Kenya arrests 4 over deadly grenade attacks
AFP, Monday 12 Mar 2012
Police arrest four, three of whom are minors, for interrogation over grenade attacks on Saturday that killed six and injured 60


Kenyan police said on Monday that they arrested four people over weekend grenade attacks in Nairobi that killed six people and which Kenya blames on supporters of Somali Islamist insurgents.

"On the Al-Shabab threats and attacks at the Machakos bus terminus, four highly suspected criminals were arrested and are undergoing intensive interrogation," Nairobi Provincial Police chief Antony Kibuchi said.

Six people were killed and more than 60 wounded when four hand grenades were hurled at a crowd in a bus terminus in the Kenyan capital on Saturday.

The suspects, all of whom are believed to be Kenyan, three of them reportedly minors, were being interrogated by specialised police units, including anti-terrorism officers, a police source said.

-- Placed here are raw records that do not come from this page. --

/-- The security units of the part of State.reset: generation 0 programmed, no key revoked, no security
version fused, blank flash slots, PRES_N high. -/
def Security.start : Security :=
  { factory := List.replicate 56 0, fwKeys := [List.replicate 64 0, List.replicate 64 0], revoked := 0,
    svnFuses := 0,
    gens := [(0, { body := factorySettings, whole := true })], current := some 0,
    settings := factorySettings, slots := [], first := 0, chain := [], copies := [], rngRow := [],
    spdm := Spdm.empty, waiting := [], signing := none, ide := [], longOp := none, events := [], jtag := 1, boundary := [],
    dead := false }

/-- The part that State.reset describes: a TDX8-1T of the first silicon revision, serial number 1, every engine
fused at 1,250 MHz, typical voltages, every OPCODE value assigned (DESIGN CHOICE: fused values differ from
part to part). -/
def Part.first : Part :=
  { high := false, rev := 1, serial := 1, fused := [], volts := [], unassigned := [] }

/-- The machine when PWROK has risen: every register at its reset value (R15, R16), nothing resident, memory
with nothing listed, the clock sequencers at the first row of R420, and no command waiting. Every channel set waits for its clear
under a new common key: OWNER 31 and CLEARING 1 in MEM_SET_STAT (R16, R232, R233); the toile for its zeros. -/
def State.reset : State :=
  { part := Part.first, regs := (List.range 16).map (fun j => (0x00408004 + 0x10 * j, 63#32)), hold := [], capt := [], mesh := Mesh.empty, txns := [], msgs := [],
    nextId := 0, engs := [], cache := Cache.empty,
    mem := { Memory.empty with keyGen := [(16, 1)], toileZeroing := true },
    host := { HostIf.empty with rrs := true },
    objs := Objects.empty, sched := Sched.empty, pil := { hoops := [] },
    shx := { xchs := [], moves := [], nextMove := 0 },
    gmp := { ports := [], barriers := [], instances := [] }, clk := Clocks.start, ras := Ras.empty,
    sec := Security.start, posted := [], free := 0, pending := [] }

end Sys2Proof.Machine
end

The Al-Qaeda allied Shabab has threatened Kenya since it sent its troops into south Somalia in mid-October to attack bases of the insurgents, whom Nairobi accuses of a series of kidnappings and attacks on its territory.

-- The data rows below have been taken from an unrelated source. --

-- ==== Sys2Proof/Machine/Faults.lean ====
section
/-!
DEFINITION. Taking a fault: the syndrome of an engine, the fault state of a context, the stop and the teardown of
a context on its engines, and the end of its commands (R132 to R136, R271, R287, R288).
-/
namespace Sys2Proof.Machine

/-- The first row of a fault table entry: a code, a DETAIL and an address. -/
def trouble (code detail addr : Nat) : Trouble := { code := code, detail := detail, addr := addr }

/-- The engine that issued a transaction, where an engine did. -/
def Issuer.engine : Issuer → Option Nat
  | .lane e _ => some e
  | .mover e _ => some e
  | .motif e _ _ => some e
  | .fetch e _ => some e
  | .walk e _ => some e
  | .past e _ _ => some e
  | _ => none

/-- What tells that a picot comes from an engine (R130). -/
def MsgKind.picotOf : MsgKind → Option Nat
  | .arrive _ _ _ e _ => some e
  | .fault _ _ e => some e
  | .saved _ e => some e
  | _ => none

/-- Picots of an engine that hold one of its 4 credits: they have not arrived (R130). -/
def State.picotsOut (s : State) (e : Nat) : Nat :=
  (s.msgs.filter (fun p => p.2.kind.picotOf == some e && !p.2.arrived)).length

/-- Whether an engine has a picot credit free, and no picot that waits for one. -/
def State.picotFree (s : State) (e : Nat) : Bool := decide (s.picotsOut e < 4) && (s.eng e).picots.isEmpty

/-- An engine sends a picot on one of its reserved credits, or holds it until one is free (R35, R130). -/
def State.enginePicot (e : Nat) (kind : MsgKind) (dst : Nat) (stop : Stop) (s : State) : State :=
  if s.picotFree e then s.sendMsg .picot kind (engDie e) dst (.quadrant (engQuad e)) stop
  else s.onEng e (fun n => { n with picots := n.picots ++ [(kind, dst, stop)] })

/-- Held picots of an engine leave while it has credits. -/
def State.picotsGo (e : Nat) : Nat → State → State
  | 0, s => s
  | n + 1, s => match (s.eng e).picots with
    | [] => s
    | p :: ps => if 4 ≤ s.picotsOut e then s
      else State.picotsGo e n ((s.onEng e (fun n => { n with picots := ps })).sendMsg .picot p.1 (engDie e) p.2.1 (.quadrant (engQuad e)) p.2.2)

/-- Held picots of every engine leave while it has credits. -/
def State.picotsAll (s : State) : State :=
  each ((s.engs.filter (fun p => !p.2.picots.isEmpty)).map (·.1)) (fun e s => s.picotsGo e (s.eng e).picots.length) s

/-- The syndrome registers of an engine take a fault, or count it as lost while VALID is 1 (R135, R138). -/
def State.syndrome (e slot g lane code detail pc addr : Nat) (s : State) : State :=
  if s.bit F.engFault_VALID (R.engFault e) then s.bump F.engFaultCnt_LOST (R.engFaultCnt e) 1
  else
    let w := Fset F.engFault_CODE code (Fset F.engFault_CTX_SLOT slot (Fset F.engFault_GROUP g
      (Fset F.engFault_LANE lane (Fset F.engFault_VALID 1 0))))
    (((s.wr (R.engFault e) w).wr64 (R.engFaultPcLo e) (pc % 2 ^ 57)).wr64 (R.engFaultAddrLo e) addr).setF
      F.engFaultDetail_DETAIL (R.engFaultDetail e) detail

/-- A fault reaches a context's slot: the first is captured and the context's queues stop, a later one is counted
(R287, R288). A fault that finds the context in destruction is captured without ending it (R310). -/
def State.capture (c : Nat) (f : FaultRec) (s : State) : State :=
  match s.ctx? c with
  | none => s
  | some x =>
    if x.fault.isSome then (s.onCtx c (fun x => { x with lost := satAdd 0xFFFFFFFF x.lost 1 })).saveCtx c
    else
      let s := (s.onCtx c (fun x => { x with fault := some f, st := if x.st = .live then .faulted else x.st })).saveCtx c
      if x.st = .live then
        ((s.onObjs (fun o => { o with queues := SMap.mapVals o.queues (fun _ q =>
          if q.ctx = c && q.st == .live then { q with st := .stopped } else q) })).saveQueues c).ctxLeaves c
      else s

/-- The groups of one context, or of one queue, on an engine stop: their unstarted filet operations are removed with
their FTR bits, the running ones finish, their fence waits are withdrawn, and the responses to their requests will be discarded (R133,
R136, R303). -/
def State.stopOn (e : Nat) (mine : Nat → Nat → Bool) (s : State) : State :=
  let gs := (s.eng e).groups.filter (fun p => mine p.2.ctx p.2.queue)
  let s := s.onEng e (fun n => { n with
    groups := SMap.mapVals n.groups (fun _ g => if mine g.ctx g.queue then
      { g with st := .stopped, ftr := 0 } else g)
    filet := n.filet.filter (fun p => !mine p.2.ctx p.2.queue || p.2.started)
    walks := SMap.mapVals n.walks (fun _ w => if gs.any (fun p => p.1 = w.group) then { w with drop := true } else w) })
  let s := each gs (fun p t => t.unregister (1, 16 * e + p.1)) s
  s.onTxns (fun m => SMap.mapVals m (fun _ t =>
    if t.issuer.engine == some e && t.ctx.any (fun c => mine c t.queue) then { t with dead := true } else t))

/-- A context stops on an engine and its requests drain (R133). -/
def State.stopCtx (e c : Nat) (s : State) : State :=
  (s.stopOn e (fun x _ => x == c)).onEng e (fun n => { n with draining := addNum n.draining c })

/-- Whether an engine holds anything of a context. -/
def Engine.holdsCtx (n : Engine) (c : Nat) : Bool :=
  n.groups.any (fun p => p.2.ctx = c) || n.shares.any (fun p => p.2.ctx = c) || n.filet.any (fun p => p.2.ctx = c)

/-- Whether a forced clear has abandoned a request (R308). -/
def State.givenUp (s : State) (i q : Nat) : Bool := (s.queue? q).any (fun u => u.abandoned.contains i)

/-- Whether a context's requests and running filet operations on an engine have ended. -/
def State.drained (s : State) (e c : Nat) : Bool :=
  !(s.txns.any (fun p => p.2.issuer.engine == some e && p.2.ctx == some c && !s.givenUp p.1 p.2.queue)) &&
  !((s.eng e).filet.any (fun p => p.2.ctx = c))

/-- A context's rows, windows, motif slots, L1 lines and translation entries on an engine are freed (R133). -/
def State.freeCtxOn (e c : Nat) (s : State) : State :=
  s.onEng e (fun n => { n with
    groups := n.groups.filter (fun p => p.2.ctx != c)
    wins := n.wins.filter (fun w => !(n.shares.any (fun p => p.1 = w.queue && p.2.ctx = c)))
    shares := n.shares.filter (fun p => p.2.ctx != c)
    motifs := n.motifs.filter (fun p => p.1 / 8 != c)
    l1 := n.l1.filter (fun l => l.ctx != c), tlb := n.tlb.filter (fun t => t.ctx != c)
    held := n.held.filter (fun t => t.ctx != c)
    draining := delNum n.draining c })

/-- The number of a die's bulk movers among the units that hold a command. -/
def moverUnit (die : Nat) : Nat := 2048 + die

/-- Fence signals of a queue's command that a unit has sent and that are not yet applied. -/
def State.signalsOut (s : State) (q unit : Nat) : List Nat :=
  (s.msgs.filter (fun p => match p.2.kind with | .signal _ _ _ _ (some w) => w.queue == q && w.unit == unit | _ => false)).map (·.1)

/-- The requests of a queue's command that a unit has outstanding; those that a forced clear has abandoned are not among them
(R307, R308). -/
def State.cmdTxns (s : State) (q unit : Nat) : List Nat :=
  ((s.txns.filter (fun p => match p.2.issuer with
    | .bulk k => k == q && decide (2048 ≤ unit)
    | i => i.engine == some unit && p.2.queue == q)).map (·.1) ++ s.signalsOut q unit).filter (fun i => !s.givenUp i q)

/-- The unit whose front end sends for a queue: its lead engine, or the bulk mover of a copy queue. -/
def Queue.leadUnit (u : Queue) : Nat := if u.kind = .copy then moverUnit u.mover else u.members.headD 0

/-- The units that hold something of a queue's command: engines, and the bulk mover of a copy queue. -/
def State.unitsOf (s : State) (q : Nat) (u : Queue) : List Nat :=
  let es := (s.engs.filter (fun p => p.2.groups.any (fun g => g.2.queue = q) || p.2.filet.any (fun f => f.2.queue = q) ||
    p.2.shares.any (fun h => h.1 = q) || !(s.cmdTxns q p.1).isEmpty)).map (·.1)
  if u.run.isSome && (u.kind == .copy || !(s.signalsOut q u.leadUnit).isEmpty) then addNum es u.leadUnit else es

/-- Whether a unit has ended all that it has outstanding for a queue's command (R307, step 2). -/
def State.unitDrained (s : State) (q unit : Nat) : Bool :=
  (s.cmdTxns q unit).isEmpty && !((s.eng unit).filet.any (fun p => p.2.queue = q))

/-- A started command of a faulted context stops: it ends, with the fault if it was its own, else aborted, once what it has
outstanding has drained (R208, R271, R288). One that has not started leaves nothing. -/
def State.stopRun (q : Nat) (f : Option FaultRec) (s : State) : State :=
  match s.queue? q with
  | none => s
  | some u => match u.run with
    | none => s
    | some r =>
      if r.phase = .held then s.dropHeld q
      else if r.phase = .ending then s
      else
        let own := f.filter (fun f => f.cmd && f.queue = q)
        let units := s.unitsOf q u
        let s := (s.onQueue q (fun u => { u with
          drain := if u.st = .destroying then u.drain else units, forced := if u.st = .destroying then u.forced else 0 })).onRun q (fun r => { r with
          phase := .ending, status := (own.map (·.code)).getD 0x41, detail := (own.map (·.detail)).getD 0, fault := own.isSome })
        (s.unregister (0, q)).onTxns (fun m => SMap.mapVals m (fun _ t => if t.issuer == .bulk q then { t with dead := true } else t))

/-- The teardown of a faulted context: it stops on every engine that holds anything of it, and its started commands stop
(R133, R271, R288). -/
def State.teardown (c : Nat) (s : State) : State :=
  match s.ctx? c with
  | none => s
  | some x =>
    let s := each ((s.engs.filter (fun p => p.2.holdsCtx c)).map (·.1)) (fun e t => t.stopCtx e c) s
    each ((s.objs.queues.filter (fun p => p.2.ctx = c && p.2.run.isSome)).map (·.1)) (fun q t => t.stopRun q x.fault) s

/-- A fault found outside the engines, by a bulk mover, an exchange unit or the pillow (F_ENGINE 0xFFFF, R286), of a command of a
queue, or of none. -/
def State.unitFault (c queue die : Nat) (cmd : Bool) (t : Trouble) (pc : Nat) (s : State) : State :=
  let s := s.passTime
  (s.capture c { code := t.code, detail := t.detail, engine := 0xFFFF, group := 0, lane := 0, queue := queue, pc := pc,
                 addr := t.addr, time := s.count die, die := die, cmd := cmd }).teardown c

/-- Why a unit's write at a context's virtual range is refused, of the first page that refuses it (R213, R292). -/
def State.vaRefuse (s : State) (c : Ctx) (va n : Nat) : Option Trouble :=
  (pageParts va (n / 4096 + 2) n).findSome? (fun p => match s.translate c .store p.1 with
    | .error t => some t
    | .ok (l, _) => if l.space = .stack ∧ !s.setAllowed c.hoop (l.phys p.1) true then some (trouble 0x01 1 p.1) else none)

/-- Bytes that a unit of a die writes at a context's virtual range; a write that is refused faults the context, in no command's
name (R213, R292). -/
def State.unitPut (c die va : Nat) (bs : Bytes) (s : State) : State :=
  match s.ctx? c with
  | none => s
  | some x => match s.vaRefuse x va bs.length with
    | some t => s.unitFault c 0 die false t va
    | none => s.vaPoke x va bs

/-- A record written into an event ring, unless the ring's page refuses it (R213, R292). -/
def State.ringWrite (ring : Nat) (rec : Rec) (die : Nat) (evt : Bool) (s : State) : State :=
  match s.ring? ring with
  | none => s
  | some r => match s.ctx? r.ctx with
    | none => s
    | some c => match s.vaRefuse c r.recVa 32 with
      | some t => s.unitFault r.ctx 0 die false t r.recVa
      | none => s.ringPut ring rec die evt

/-- A record of a fence, which waits where only the last slot is free (R272, R273, R302). -/
def State.ringFence (ring : Nat) (rec : Rec) (die : Nat) (s : State) : State :=
  match s.ring? ring with
  | none => s
  | some r =>
    if !r.live then s
    else if r.room false && r.heldEvents.isEmpty then s.ringWrite ring rec die true
    else s.onRing ring (fun r => { r with
      heldEvents := r.heldEvents ++ [leBytes 8 rec.cookie ++ leBytes 2 rec.ctx ++ leBytes 1 die]
      rereading := true })

/-- A fault that the front ends of a queue find, of its command or of none: the lead engine captures the syndrome, or the bulk mover
does (R255). -/
def State.frontFaultOf (q : Nat) (cmd : Bool) (t : Trouble) (pc : Nat) (s : State) : State :=
  match s.queue? q with
  | none => s
  | some u =>
    if u.kind = .copy then s.unitFault u.ctx q u.mover cmd t pc
    else match u.members with
    | [] => s.unitFault u.ctx q (s.queueDie u) cmd t pc
    | e :: _ =>
      let s := s.passTime
      let slot := ((s.ctx? u.ctx).bind (·.slot)).getD 0
      let s := s.syndrome e slot 0 0 t.code t.detail pc t.addr
      (s.capture u.ctx { code := t.code, detail := t.detail, engine := e, group := 0, lane := 0, queue := q, pc := pc,
                         addr := t.addr, time := s.count (engDie e), die := engDie e, cmd := cmd }).teardown u.ctx

/-- A fault of a queue's command. -/
def State.frontFault (q : Nat) (t : Trouble) (pc : Nat) (s : State) : State := s.frontFaultOf q true t pc

/-- A fault on an engine for a context and a queue, of the command that the queue runs or of none: the syndrome is captured in the engine and in the context, the
context stops on the engine, and a fault picot leaves for the front end that launched the kernel (R133). -/
def State.engineFaultOf (e g lane ctx queue : Nat) (cmd : Bool) (t : Trouble) (pc : Nat) (s : State) : State :=
  let s := s.passTime
  let slot := ((s.ctx? ctx).bind (·.slot)).getD 0
  let s := s.syndrome e slot g lane t.code t.detail pc t.addr
  let s := s.capture ctx { code := t.code, detail := t.detail, engine := e, group := g, lane := lane, queue := queue,
                           pc := pc, addr := t.addr, time := s.count (engDie e), die := engDie e, cmd := cmd }
  let s := s.stopCtx e ctx
  let lead := (((s.queue? queue).map (·.members)).getD []).headD e
  s.enginePicot e (.fault ctx queue e) (engDie lead) (.quadrant (engQuad lead))

/-- A fault on an engine of the command that a queue runs. -/
def State.engineFault (e g lane ctx queue : Nat) (t : Trouble) (pc : Nat) (s : State) : State :=
  s.engineFaultOf e g lane ctx queue true t pc

/-- A group of an engine faults (R133). -/
def State.groupFault (e g lane : Nat) (t : Trouble) (pc : Nat) (s : State) : State :=
  match s.grp? e g with
  | none => s
  | some u => s.engineFault e g lane u.ctx u.queue t pc

/-- FAULT_DRAIN_END: the drain of a context on an engine has ended, and what it held is freed (R133). -/
def faultDrainEnd (e c : Nat) (s : State) : State :=
  if (s.eng e).draining.contains c && s.drained e c then s.freeCtxOn e c else s

def execFaultDrainEnd (eng ctx : Nat) (s : State) : Host.Outcome State Fault Refusal := .next (faultDrainEnd eng ctx s)

/-- ENG_FAULT_CLEAR: VALID is cleared by a written 1, and LOST with it (R137, R138). -/
def engFaultClear (e : Nat) (s : State) : State :=
  if engineId e then (s.setF F.engFault_VALID (R.engFault e) 0).setF F.engFaultCnt_LOST (R.engFaultCnt e) 0 else s

def execEngFaultClear (eng : Nat) (s : State) : Host.Outcome State Fault Refusal :=
  .next (s.atReg (R.engFault eng) (fun s => engFaultClear eng s))

end Sys2Proof.Machine
end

One of the men arrested had been on a police wanted list, suspected of having links to Shabab and Kenyan affiliates.

Saturday's attack was the deadliest in Nairobi since one in June 2010, not attributed to Islamists, during a public meeting against the adoption of a new constitution, in which the death toll was also six.

Neither attack came close to the devastating Al-Qaeda car bombing of the US embassy in August 1998 that killed 213 people and injured 5,000.

Forty-two people wounded in Saturday's attacks were still being treated in hospital on Monday, police said.

In Somalia, regional armies are pushing against Shabab positions, with Kenyan forces in the far south, Ethiopian soldiers in the west and African Union forces in Mogadishu made up of troops from Uganda, Burundi and Djibouti.

In retaliation, the Shabab have carried out grenade attacks and abductions in areas near the porous Kenya-Somalia border, killing and wounding several people.

Last October, less than two weeks after the Kenyan army sent troops and tanks into Somalia, two grenade attacks in the space of less than 24 hours killed one person and wounded 30.

The International Crisis Group said in a November report that Nairobi should cool its high hopes of defeating the Shabab, a resilient militia fighting to overthrow the Western-backed government in Somalia.